There are 44 counties in the U.S. state of Idaho.

The Idaho Territory was organized in March 1863, and Owyhee County was the first county in the territory to be organized, in December of that year. Oneida County was organized in January 1864, while Missoula County was adopted the same month, before becoming part of the new Montana Territory in May. Shoshone, Nez Perce, Idaho and Boise Counties were recognized in February 1864; Alturas County was organized the same month. In December 1864, Kootenai and Ada Counties were created; Lah-Toh County was also created at this time but was abolished in 1867.

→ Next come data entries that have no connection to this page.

/-- R59, R173, R200-R203, R216, R217: CH_PATCH, CH_FENCE_CFG, CH_FENCE_DATA, CH_DIE and CH_PINCTL. GO, FILL and the other
fields act in the form that covers them; the rest of the register stays as it was. -/
def ChannelRegisters : Prop :=
  ∀ (c : Chan) (v : W64) (s x : State), PortFree s → x = atPort s → quadUp s c = true →
    (∀ a z, a = .full ∨ a = .high → z = stored a (patchWord (chan s c).reg) v →
      ((chan s c).reg.pState = 0 → exec (.chPatchGo c a v) s = wrote (modReg c (fun r => { r with
        pDisp := decide (bits z 58 1 = 1), pCount := BitVec.ofNat 13 (bits z 45 13),
        pTarget := BitVec.ofNat 12 (bits z 33 12), pSrc := BitVec.ofNat 20 (bits z 13 20),
        pState := if PatchBad z then 0 else if (chan s c).cur = none then 2 else 1,
        pResult := if PatchBad z then 3 else r.pResult }) x)) ∧
      ((chan s c).reg.pState ≠ 0 → exec (.chPatchGo c a v) s = wrote x)) ∧
    exec (.chPatchGo c .low v) s = wrote x ∧
    (∀ a z, Word a → z = stored a (fenceCfg (chan s c)) v → exec (.fenceFill c a v) s = wrote (modChan c (fun ch => { ch with
      ctl := { ch.ctl with fill := BitVec.ofNat 16 (bits z 46 16), ebLog2 := BitVec.ofNat 4 (bits z 40 4),
                           ctxLog2 := BitVec.ofNat 3 (bits z 34 3), fBase := BitVec.ofNat 14 (bits z 12 14) },
      reg := { ch.reg with filling := ch.reg.filling || high a } }) x)) ∧
    exec (.chFenceDataRead c .high) s = returns 0 x ∧ exec (.chFenceDataWrite c .high v) s = wrote x ∧
    (∀ j, exec (.chDieWrite c j .high v) s = wrote x) ∧ exec (.chPinctlWrite c .high v) s = wrote x ∧
    (∀ a, a = .full ∨ a = .low →
      (fenceAt s c = none → exec (.chFenceDataRead c a) s = returns 0xFFFF x ∧
        exec (.chFenceDataWrite c a v) s = wrote x) ∧
      (∀ j f, fenceAt s c = some (j, f) →
        (∀ r, r = fenceRead c 0 j f x → exec (.chFenceDataRead c a) s = returns (nat64 r.1.toNat) r.2) ∧
        exec (.chFenceDataWrite c a v) s = wrote (fenceWrite c 0 j f (BitVec.ofNat 16 (bits v 0 16)) x))) ∧
    (∀ (a : Acc) (j : Ctx) (y : State), a = .full ∨ a = .low → y = withDie c j {
        dstate := BitVec.ofNat 2 (bits v 0 2), fenceEn := bit v 12,
        plane := BitVec.ofNat 2 (bits v 16 2), page := BitVec.ofNat 4 (bits v 20 4) } x →
      ((dieCtl s c j).dstate = 2 → bits v 0 2 = 1 → exec (.chDieWrite c j a v) s = wrote (plbResetDie c j y)) ∧
      ((dieCtl s c j).dstate ≠ 2 ∨ bits v 0 2 ≠ 1 → exec (.chDieWrite c j a v) s = wrote y)) ∧
    (∀ a, a = .full ∨ a = .low → exec (.chPinctlWrite c a v) s = wrote (atRest c (modChan c (fun ch => { ch with
      ctl := { ch.ctl with wpLevel := bit v 0 }, reg := { ch.reg with wpPend := true } }) x)))

/-- R174, R216: a patch that waits copies from the boundary on and ends; a fill ends (log entries 22, 83, 84). -/
def PatchAndFillEnd : Prop :=
  ∀ (c : Chan) (s : State) (r : ChReg), r = (chan s c).reg →
    (r.pState = 1 → (chan (leaveBus c s) c).reg.pState = 2) ∧
    (r.pState = 2 → (chan s c).cur = none → s.prm.op = none →
      ∀ k, k = patchWords c r.pDisp r.pCount.toNat r.pSrc.toNat r.pTarget.toNat s →
        exec (.patchCopy c) s = .next (dopRetries c (modReg c (fun r => { r with
          pState := 0, pResult := if k.1 then 1 else 2, patches := if k.1 then satInc r.patches else r.patches }) k.2))) ∧
    (r.pState ≠ 2 ∨ (chan s c).cur ≠ none ∨ s.prm.op ≠ none → exec (.patchCopy c) s = .next s) ∧
    (r.filling = true → stgOn s = true → exec (.fenceFillEnd c) s =
      .next (dopRetries c (modReg c (fun r => { r with filling := false }) (fillRegion c s)))) ∧
    (r.filling = true → stgOn s = false → exec (.fenceFillEnd c) s =
      .next (dopRetries c (modReg c (fun r => { r with filling := false }) s))) ∧
    (r.filling = false → exec (.fenceFillEnd c) s = .next s)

Idaho's present-day boundaries were established in 1868, and Lemhi County was created the following year. By the time Idaho was admitted to the Union as the 43rd state in 1890, a further eight counties had been created, bringing the total to 18. After Canyon, Fremont and Bannock Counties had been created, Alturas and Logan Counties were merged to form Blaine County in March 1895; Lincoln County was formed out of Blaine County later the same month. Bonner and Twin Falls Counties were created in 1907, before a further 21 counties were created between 1911 and 1919, bringing the total to the present-day 44.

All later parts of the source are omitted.